Determine how many lines below contain the string "stride" and give that number without anything else.

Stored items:
* * *
/-- The registers that a form of a slot of its own reads. A CSR form of ROTSZ, whose STG shows p8 to p15, counts as a read of none of
them (DESIGN CHOICE, log entry 52). -/
def opReads (slot : Slot) (i : Instr) : List RegId :=
  let v (n : BitVec 10) : RegId := vecId (vfileOf slot) n.toNat
  let k (n : BitVec 5) : RegId := .k n.toNat
  let a_ (n : BitVec 5) : RegId := .a n.toNat
  let p_ (n : BitVec 4) : RegId := .p n.toNat
  let x (n : BitVec 4) : RegId := .x n.toNat
  match i with
  | .add _ a b => [k a, k b]
  | .sub _ a b => [k a, k b]
  | .and _ a b => [k a, k b]
  | .or _ a b => [k a, k b]
  | .xor _ a b => [k a, k b]
  | .andn _ a b => [k a, k b]
  | .shl _ a b => [k a, k b]
  | .shr _ a b => [k a, k b]
  | .sra _ a b => [k a, k b]
  | .min _ a b => [k a, k b]
  | .max _ a b => [k a, k b]
  | .minn _ a b => [k a, k b]
  | .maxn _ a b => [k a, k b]
  | .mul _ a b => [k a, k b]
  | .mulh _ a b => [k a, k b]
  | .mulhn _ a b => [k a, k b]
  | .div _ a b => [k a, k b]
  | .divn _ a b => [k a, k b]
  | .rem _ a b => [k a, k b]
  | .remn _ a b => [k a, k b]
  | .clz _ a => [k a]
  | .ctz _ a => [k a]
  | .popc _ a => [k a]
  | .sel _ a b ps => [k a, k b, p_ ps]
  | .addi _ a _ => [k a]
  | .andi _ a _ => [k a]
  | .ori _ a _ => [k a]
  | .xori _ a _ => [k a]
  | .shli _ a _ => [k a]
  | .shri _ a _ => [k a]
  | .srai _ a _ => [k a]
  | .muli _ a _ => [k a]
  | .cmpEq _ a b => [k a, k b]
  | .cmpNe _ a b => [k a, k b]
  | .cmpLt _ a b => [k a, k b]
  | .cmpLe _ a b => [k a, k b]
  | .cmpLtn _ a b => [k a, k b]
  | .cmpLen _ a b => [k a, k b]
  | .cmpiEq _ a _ => [k a]
  | .cmpiNe _ a _ => [k a]
  | .cmpiLt _ a _ => [k a]
  | .cmpiLe _ a _ => [k a]
  | .cmpiLtn _ a _ => [k a]
  | .cmpiLen _ a _ => [k a]
  | .pand _ pa pb => [p_ pa, p_ pb]
  | .por _ pa pb => [p_ pa, p_ pb]
  | .pxor _ pa pb => [p_ pa, p_ pb]
  | .pandn _ pa pb => [p_ pa, p_ pb]
  | .pset a => [k a]
  | .pget _ => (List.range 15).map fun n => .p (n + 1)
  | .jmp a => [k a]
  | .ret a => [k a]
  | .loop a _ => [k a]
  | .sleept a => [k a]
  | .lockAnd p _ _ _ => [p_ p]
  | .lockOr p _ _ _ => [p_ p]
  | .csrw _ a _ _ => [k a]
  | .csrs _ a _ _ => [k a]
  | .csrc _ a _ _ => [k a]
  | .aadd _ a b => [a_ a, a_ b]
  | .asub _ a b => [a_ a, a_ b]
  | .aaddi _ a _ => [a_ a]
  | .ashli _ a _ => [a_ a]
  | .amuli _ a _ => [a_ a]
  | .ldb m => [a_ m.base]
  | .ldbn m => [a_ m.base]
  | .ldh m => [a_ m.base]
  | .ldhn m => [a_ m.base]
  | .ldw m => [a_ m.base]
  | .ldwn m => [a_ m.base]
  | .ldd m => [a_ m.base]
  | .ldv m _ => [a_ m.base]
  | .ldvs m _ stride => [a_ m.base, a_ stride]
  | .ldacc m => [a_ m.base]
  | .stb m => [a_ m.base, memName m]
  | .sth m => [a_ m.base, memName m]
  | .stw m => [a_ m.base, memName m]
  | .std m => [a_ m.base, memName m]
  | .stv m => [a_ m.base, memName m]
  | .stvs m stride => [a_ m.base, a_ stride, memName m]
  | .stvm m mask => [a_ m.base, memName m, vecId (File.vfile m.file) mask.toNat]
  | .spill file reg => [vecId file reg.toNat]
  | .vadd _ a b _ _ => [v a, v b]
  | .vsub _ a b _ _ => [v a, v b]
  | .vmul _ a b _ _ => [v a, v b]
  | .vmulh _ a b _ _ => [v a, v b]
  | .vmin _ a b _ _ => [v a, v b]
  | .vmax _ a b _ _ => [v a, v b]
  | .vand _ a b _ _ => [v a, v b]
  | .vor _ a b _ _ => [v a, v b]
  | .vxor _ a b _ _ => [v a, v b]
  | .vshl _ a b _ _ => [v a, v b]
  | .vshr _ a b _ _ => [v a, v b]
  | .vsra _ a b _ _ => [v a, v b]
  | .vabs _ a _ _ => [v a]
  | .vcmpEq _ a b _ => [v a, v b]
  | .vcmpNe _ a b _ => [v a, v b]
  | .vcmpLt _ a b _ => [v a, v b]
  | .vcmpLe _ a b _ => [v a, v b]
  | .vcmpGt _ a b _ => [v a, v b]
  | .vcmpGe _ a b _ => [v a, v b]
  | .vcmpUo _ a b _ => [v a, v b]
  | .vcmpOrd _ a b _ => [v a, v b]
  | .vsel _ a b c _ => [v a, v b, v c]
  | .vdot4Ss _ a b c _ => [v a, v b, v c]
  | .vdot4Su _ a b c _ => [v a, v b, v c]
  | .vdot4Us _ a b c _ => [v a, v b, v c]
  | .vdot4Uu _ a b c _ => [v a, v b, v c]
  | .vaddi _ a _ _ => [v a]
  | .vshli _ a _ _ => [v a]
  | .vshri _ a _ _ => [v a]
  | .vsrai _ a _ _ => [v a]
  | .vfadd _ a b _ _ => [v a, v b]
  | .vfsub _ a b _ _ => [v a, v b]
  | .vfmul _ a b _ _ => [v a, v b]
  | .vfma _ a b c _ _ => [v a, v b, v c]
  | .vfms _ a b c _ _ => [v a, v b, v c]
  | .vfnma _ a b c _ _ => [v a, v b, v c]
  | .vfmin _ a b _ => [v a, v b]
  | .vfmax _ a b _ => [v a, v b]
  | .vfcmpEq _ a b _ => [v a, v b]
  | .vfcmpNe _ a b _ => [v a, v b]
  | .vfcmpLt _ a b _ => [v a, v b]
  | .vfcmpLe _ a b _ => [v a, v b]
  | .vfcmpGt _ a b _ => [v a, v b]
  | .vfcmpGe _ a b _ => [v a, v b]
  | .vfcmpUo _ a b _ => [v a, v b]
  | .vfcmpOrd _ a b _ => [v a, v b]
  | .vfsgnCopy _ a b _ => [v a, v b]
  | .vfsgnNcopy _ a b _ => [v a, v b]
  | .vfsgnXor _ a b _ => [v a, v b]
  | .vfsgnAbs _ a _ => [v a]
  | .vfsgnNeg _ a _ => [v a]
  | .vfrcp _ a _ => [v a]
  | .vfrsq _ a _ => [v a]
  | .vfexp2 _ a _ => [v a]
  | .vflog2 _ a _ => [v a]
  | .vfsqrt _ a _ _ => [v a]
  | .vfdiv _ a b _ _ => [v a, v b]
  | .vfactTanh _ a _ => [v a]
  | .vfactSigm _ a _ => [v a]
  | .vfactGelu _ a _ => [v a]
  | .vfactSilu _ a _ => [v a]
  | .vfcls _ a _ => [v a]
  | .vcvt _ a _ _ _ _ => [v a]
  | .vqblkB4 _ a b _ => [v a, v b]
  | .vqblkB10 _ a b _ => [v a, v b]
  | .vdqblkB4Bf24 _ a => [v a]
  | .vdqblkB4Lo _ a => [v a]
  | .vdqblkB4Hi _ a => [v a]
  | .vdqblkB10Bf24 _ a => [v a]
  | .vdqblkB10Lo _ a => [v a]
  | .vdqblkB10Hi _ a => [v a]
  | .vfrnd _ a _ _ => [v a]
  | .vredAdd _ a _ => [v a]
  | .vredMax _ a _ => [v a]
  | .vredMin _ a _ => [v a]
  | .vredAnd _ a _ => [v a]
  | .vredOr _ a _ => [v a]
  | .vredXor _ a _ => [v a]
  | .vfredSum _ a _ => [v a]
  | .vfredMax _ a _ => [v a]
  | .vfredMin _ a _ => [v a]
  | .vperm _ a b _ => [v a, v b]
  | .vbcast _ a _ _ => [v a]
  | .vslide _ a b _ _ => [v a, v b]
  | .vzipLo _ a b _ => [v a, v b]
  | .vzipHi _ a b _ => [v a, v b]
  | .vzipEven _ a b _ => [v a, v b]
  | .vzipOdd _ a b _ => [v a, v b]
  | .vmov _ a => [v a]
  | .xaddi _ a _ => [x a]
  | .send _ xs _ => [x xs]
  | .recv _ xs _ => [x xs]
  | .sendrAddF32 _ xs _ => [x xs]
  | .sendrAddBf16 _ xs _ => [x xs]
  | .sendrMaxF32 _ xs _ => [x xs]
  | .sendrMinF32 _ xs _ => [x xs]
  | .sendrAddI32 _ xs _ => [x xs]
  | .sendrXor _ xs _ => [x xs]
  | .recvr _ xs _ => [x xs]
  | .scfg _ _ xa => [x xa]
  | .omrel a => [x a]
  | .mcfg _ _ xa => [x xa]
  | .qget o => [x o.xa, x o.xb]
  | .qput o => [x o.xa, x o.xb]
  | .qgath o => [x o.xa, x o.xb, x o.xd]
  | .qatomAdd o => [x o.xa, x o.xb]
  | .qatomMin o => [x o.xa, x o.xb]
  | .qatomMax o => [x o.xa, x o.xb]
  | .qatomMinn o => [x o.xa, x o.xb]
  | .qatomMaxn o => [x o.xa, x o.xb]
  | .qatomSwap o => [x o.xa, x o.xb]
  | .qatomCas o => [x o.xa, x o.xb]
  | .qatomAnd o => [x o.xa, x o.xb]
  | .qatomOr o => [x o.xa, x o.xb]
  | .qatomXor o => [x o.xa, x o.xb]
  | .qwait _ xd _ => [x xd]
  | .coll xa _ => [x xa]
  | .cwait xd _ => [x xd]
  | .osend _ xa _ => [x xa]
  | .orecv _ xa _ => [x xa]
  | .over a => [x a]
  | _ => []

/-- The registers that a slot word reads; a lane copy into a vector register reads its destination too (R55, R161). -/
def bodyReads (slot : Slot) (b : Body) : List RegId :=
  let src (n : BitVec 10) : RegId := match slot with
    | .k => .k n.toNat
    | .m => .a n.toNat
    | .v => .v n.toNat
    | .w => .w n.toNat
    | .x => .x n.toNat
  match b with
  | .op i => opReads slot i
  | .xcopy _ _ a => [src a]
  | .xcopyLane df d a _ => match df with
    | .v => [src a, .v d.toNat]
    | .w => [src a, .w d.toNat]
    | _ => [src a]
  | .xcopyBcast _ _ a => [src a]
  | _ => []

/-- A load's register and its base. -/
def memWrites (m : MemOp) (load : Option Nat) : List (RegId × Nat) :=
  (match load with
    | some l => [(memName m, l)]
    | none => []) ++ if m.post then [(.a m.base.toNat, 1)] else []

/-- The registers that a form of a slot of its own writes, each with its latency. -/
def opWrites (slot : Slot) (i : Instr) : List (RegId × Nat) :=
  let v (n : BitVec 10) : RegId := vecId (vfileOf slot) n.toNat
  let k (n : BitVec 5) : RegId := .k n.toNat
  let a_ (n : BitVec 5) : RegId := .a n.toNat
  let p_ (n : BitVec 4) : RegId := .p n.toNat
  let x (n : BitVec 4) : RegId := .x n.toNat
  match i with
  | .add d _ _ => [(k d, 1)]
  | .sub d _ _ => [(k d, 1)]
  | .and d _ _ => [(k d, 1)]
  | .or d _ _ => [(k d, 1)]
  | .xor d _ _ => [(k d, 1)]
  | .andn d _ _ => [(k d, 1)]
  | .shl d _ _ => [(k d, 1)]
  | .shr d _ _ => [(k d, 1)]
  | .sra d _ _ => [(k d, 1)]
  | .min d _ _ => [(k d, 1)]
  | .max d _ _ => [(k d, 1)]
  | .minn d _ _ => [(k d, 1)]
  | .maxn d _ _ => [(k d, 1)]
  | .mul d _ _ => [(k d, 3)]
  | .mulh d _ _ => [(k d, 3)]
  | .mulhn d _ _ => [(k d, 3)]
  | .div d _ _ => [(k d, 20)]
  | .divn d _ _ => [(k d, 20)]
  | .rem d _ _ => [(k d, 20)]
  | .remn d _ _ => [(k d, 20)]
  | .clz d _ => [(k d, 1)]
  | .ctz d _ => [(k d, 1)]
  | .popc d _ => [(k d, 1)]
  | .sel d _ _ _ => [(k d, 1)]
  | .addi d _ _ => [(k d, 1)]
  | .andi d _ _ => [(k d, 1)]
  | .ori d _ _ => [(k d, 1)]
  | .xori d _ _ => [(k d, 1)]
  | .shli d _ _ => [(k d, 1)]
  | .shri d _ _ => [(k d, 1)]
  | .srai d _ _ => [(k d, 1)]
  | .movi d _ => [(k d, 1)]
  | .muli d _ _ => [(k d, 3)]
  | .cmpEq pd _ _ => [(p_ pd, 1)]
  | .cmpNe pd _ _ => [(p_ pd, 1)]
  | .cmpLt pd _ _ => [(p_ pd, 1)]
  | .cmpLe pd _ _ => [(p_ pd, 1)]
  | .cmpLtn pd _ _ => [(p_ pd, 1)]
  | .cmpLen pd _ _ => [(p_ pd, 1)]
  | .cmpiEq pd _ _ => [(p_ pd, 1)]
  | .cmpiNe pd _ _ => [(p_ pd, 1)]
  | .cmpiLt pd _ _ => [(p_ pd, 1)]
  | .cmpiLe pd _ _ => [(p_ pd, 1)]
  | .cmpiLtn pd _ _ => [(p_ pd, 1)]
  | .cmpiLen pd _ _ => [(p_ pd, 1)]
  | .pand pd _ _ => [(p_ pd, 1)]
  | .por pd _ _ => [(p_ pd, 1)]
  | .pxor pd _ _ => [(p_ pd, 1)]
  | .pandn pd _ _ => [(p_ pd, 1)]
  | .pset _ => (List.range 15).map fun n => (.p (n + 1), 1)
  | .pget d => [(k d, 1)]
  | .call _ => [(.k 31, 1)]
  | .lidx d _ => [(k d, 1)]
  | .tick d => [(k d, 1)]
  | .scyc d => [(k d, 1)]
  | .phase d => [(k d, 1)]
  | .lkstat d => [(k d, 1)]
  | .csrr d _ => [(k d, 1)]
  | .csrw d _ _ _ => [(k d, 1)]
  | .csrs d _ _ _ => [(k d, 1)]
  | .csrc d _ _ _ => [(k d, 1)]
  | .aadd d _ _ => [(a_ d, 1)]
  | .asub d _ _ => [(a_ d, 1)]
  | .aaddi d _ _ => [(a_ d, 1)]
  | .ashli d _ _ => [(a_ d, 1)]
  | .amuli d _ _ => [(a_ d, 1)]
  | .amovi d _ => [(a_ d, 1)]
  | .ldb m => memWrites m (some 5)
  | .ldbn m => memWrites m (some 5)
  | .ldh m => memWrites m (some 5)
  | .ldhn m => memWrites m (some 5)
  | .ldw m => memWrites m (some 5)
  | .ldwn m => memWrites m (some 5)
  | .ldd m => memWrites m (some 5)
  | .ldv m _ => memWrites m (some 6)
  | .ldvs m _ _ => memWrites m (some 6)
  | .ldacc m => memWrites m (some 8)
  | .stb m => memWrites m none
  | .sth m => memWrites m none
  | .stw m => memWrites m none
  | .std m => memWrites m none
  | .stv m => memWrites m none
  | .stvs m _ => memWrites m none
  | .stvm m _ => memWrites m none
  | .fill file reg => [(vecId file reg.toNat, 6)]
  | .vadd d _ _ _ _ => [(v d, 2)]
  | .vsub d _ _ _ _ => [(v d, 2)]
  | .vmul d _ _ _ _ => [(v d, 3)]
  | .vmulh d _ _ _ _ => [(v d, 3)]
  | .vmin d _ _ _ _ => [(v d, 2)]
  | .vmax d _ _ _ _ => [(v d, 2)]
  | .vand d _ _ _ _ => [(v d, 2)]
  | .vor d _ _ _ _ => [(v d, 2)]
  | .vxor d _ _ _ _ => [(v d, 2)]
  | .vshl d _ _ _ _ => [(v d, 2)]
  | .vshr d _ _ _ _ => [(v d, 2)]
  | .vsra d _ _ _ _ => [(v d, 2)]
  | .vabs d _ _ _ => [(v d, 2)]
  | .vcmpEq d _ _ _ => [(v d, 2)]
  | .vcmpNe d _ _ _ => [(v d, 2)]
  | .vcmpLt d _ _ _ => [(v d, 2)]
  | .vcmpLe d _ _ _ => [(v d, 2)]
  | .vcmpGt d _ _ _ => [(v d, 2)]
  | .vcmpGe d _ _ _ => [(v d, 2)]
  | .vcmpUo d _ _ _ => [(v d, 2)]
  | .vcmpOrd d _ _ _ => [(v d, 2)]
  | .vsel d _ _ _ _ => [(v d, 2)]
  | .vdot4Ss d _ _ _ _ => [(v d, 3)]
  | .vdot4Su d _ _ _ _ => [(v d, 3)]
  | .vdot4Us d _ _ _ _ => [(v d, 3)]
  | .vdot4Uu d _ _ _ _ => [(v d, 3)]
  | .vaddi d _ _ _ => [(v d, 2)]
  | .vshli d _ _ _ => [(v d, 2)]
  | .vshri d _ _ _ => [(v d, 2)]
  | .vsrai d _ _ _ => [(v d, 2)]
  | .vmovi d _ _ => [(v d, 2)]
  | .vfadd d _ _ _ _ => [(v d, 4)]
  | .vfsub d _ _ _ _ => [(v d, 4)]
  | .vfmul d _ _ _ _ => [(v d, 4)]
  | .vfma d _ _ _ _ _ => [(v d, 4)]
  | .vfms d _ _ _ _ _ => [(v d, 4)]
  | .vfnma d _ _ _ _ _ => [(v d, 4)]
  | .vfmin d _ _ _ => [(v d, 2)]
  | .vfmax d _ _ _ => [(v d, 2)]
  | .vfcmpEq d _ _ _ => [(v d, 2)]
  | .vfcmpNe d _ _ _ => [(v d, 2)]
  | .vfcmpLt d _ _ _ => [(v d, 2)]
  | .vfcmpLe d _ _ _ => [(v d, 2)]
  | .vfcmpGt d _ _ _ => [(v d, 2)]
  | .vfcmpGe d _ _ _ => [(v d, 2)]
  | .vfcmpUo d _ _ _ => [(v d, 2)]
  | .vfcmpOrd d _ _ _ => [(v d, 2)]
  | .vfsgnCopy d _ _ _ => [(v d, 2)]
  | .vfsgnNcopy d _ _ _ => [(v d, 2)]
  | .vfsgnXor d _ _ _ => [(v d, 2)]
  | .vfsgnAbs d _ _ => [(v d, 2)]
  | .vfsgnNeg d _ _ => [(v d, 2)]
  | .vfrcp d _ _ => [(v d, 6)]
  | .vfrsq d _ _ => [(v d, 6)]
  | .vfexp2 d _ _ => [(v d, 8)]
  | .vflog2 d _ _ => [(v d, 8)]
  | .vfsqrt d _ _ _ => [(v d, 12)]
  | .vfdiv d _ _ _ _ => [(v d, 12)]
  | .vfactTanh d _ _ => [(v d, 8)]
  | .vfactSigm d _ _ => [(v d, 8)]
  | .vfactGelu d _ _ => [(v d, 8)]
  | .vfactSilu d _ _ => [(v d, 8)]
  | .vfcls d _ _ => [(v d, 2)]
  | .vcvt d _ _ _ _ _ => [(v d, 4)]
  | .vqblkB4 d _ _ _ => [(v d, 4)]
  | .vqblkB10 d _ _ _ => [(v d, 4)]
  | .vdqblkB4Bf24 d _ => [(v d, 4)]
  | .vdqblkB4Lo d _ => [(v d, 4)]
  | .vdqblkB4Hi d _ => [(v d, 4)]
  | .vdqblkB10Bf24 d _ => [(v d, 4)]
  | .vdqblkB10Lo d _ => [(v d, 4)]
  | .vdqblkB10Hi d _ => [(v d, 4)]
  | .vfrnd d _ _ _ => [(v d, 4)]
  | .vredAdd d _ _ => [(v d, 6)]
  | .vredMax d _ _ => [(v d, 6)]
  | .vredMin d _ _ => [(v d, 6)]
  | .vredAnd d _ _ => [(v d, 6)]
  | .vredOr d _ _ => [(v d, 6)]
  | .vredXor d _ _ => [(v d, 6)]
  | .vfredSum d _ _ => [(v d, 6)]
  | .vfredMax d _ _ => [(v d, 6)]
  | .vfredMin d _ _ => [(v d, 6)]
  | .vperm d _ _ _ => [(v d, 2)]
  | .vbcast d _ _ _ => [(v d, 2)]
  | .vslide d _ _ _ _ => [(v d, 2)]
  | .vzipLo d _ _ _ => [(v d, 2)]
  | .vzipHi d _ _ _ => [(v d, 2)]
  | .vzipEven d _ _ _ => [(v d, 2)]
  | .vzipOdd d _ _ _ => [(v d, 2)]
  | .vrng d _ => [(v d, 4)]
  | .vmov d _ => [(v d, 2)]
  | .xmovi d _ => [(x d, 1)]
  | .xaddi d _ _ => [(x d, 1)]
  | .chst _ xs => [(x xs, 1)]
  | .omclaim d => [(x d, 1)]
  | .mstat d => [(x d, 1)]
  | .qget o => [(x o.xd, 1)]
  | .qput o => [(x o.xd, 1)]
  | .qgath o => [(x o.xd, 1)]
  | .qatomAdd o => [(x o.xd, 1)]
  | .qatomMin o => [(x o.xd, 1)]
  | .qatomMax o => [(x o.xd, 1)]
  | .qatomMinn o => [(x o.xd, 1)]
  | .qatomMaxn o => [(x o.xd, 1)]
  | .qatomSwap o => [(x o.xd, 1)]
  | .qatomCas o => [(x o.xd, 1)]
  | .qatomAnd o => [(x o.xd, 1)]
  | .qatomOr o => [(x o.xd, 1)]
  | .qatomXor o => [(x o.xd, 1)]
  | .qtpop _ xd _ _ => [(x xd, 1)]
  | .qwait _ xd _ => [(x xd, 1)]
  | .coll _ xd => [(x xd, 1)]
  | .cwait xd _ => [(x xd, 1)]
  | _ => []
* * *
▸ Expected answer: 2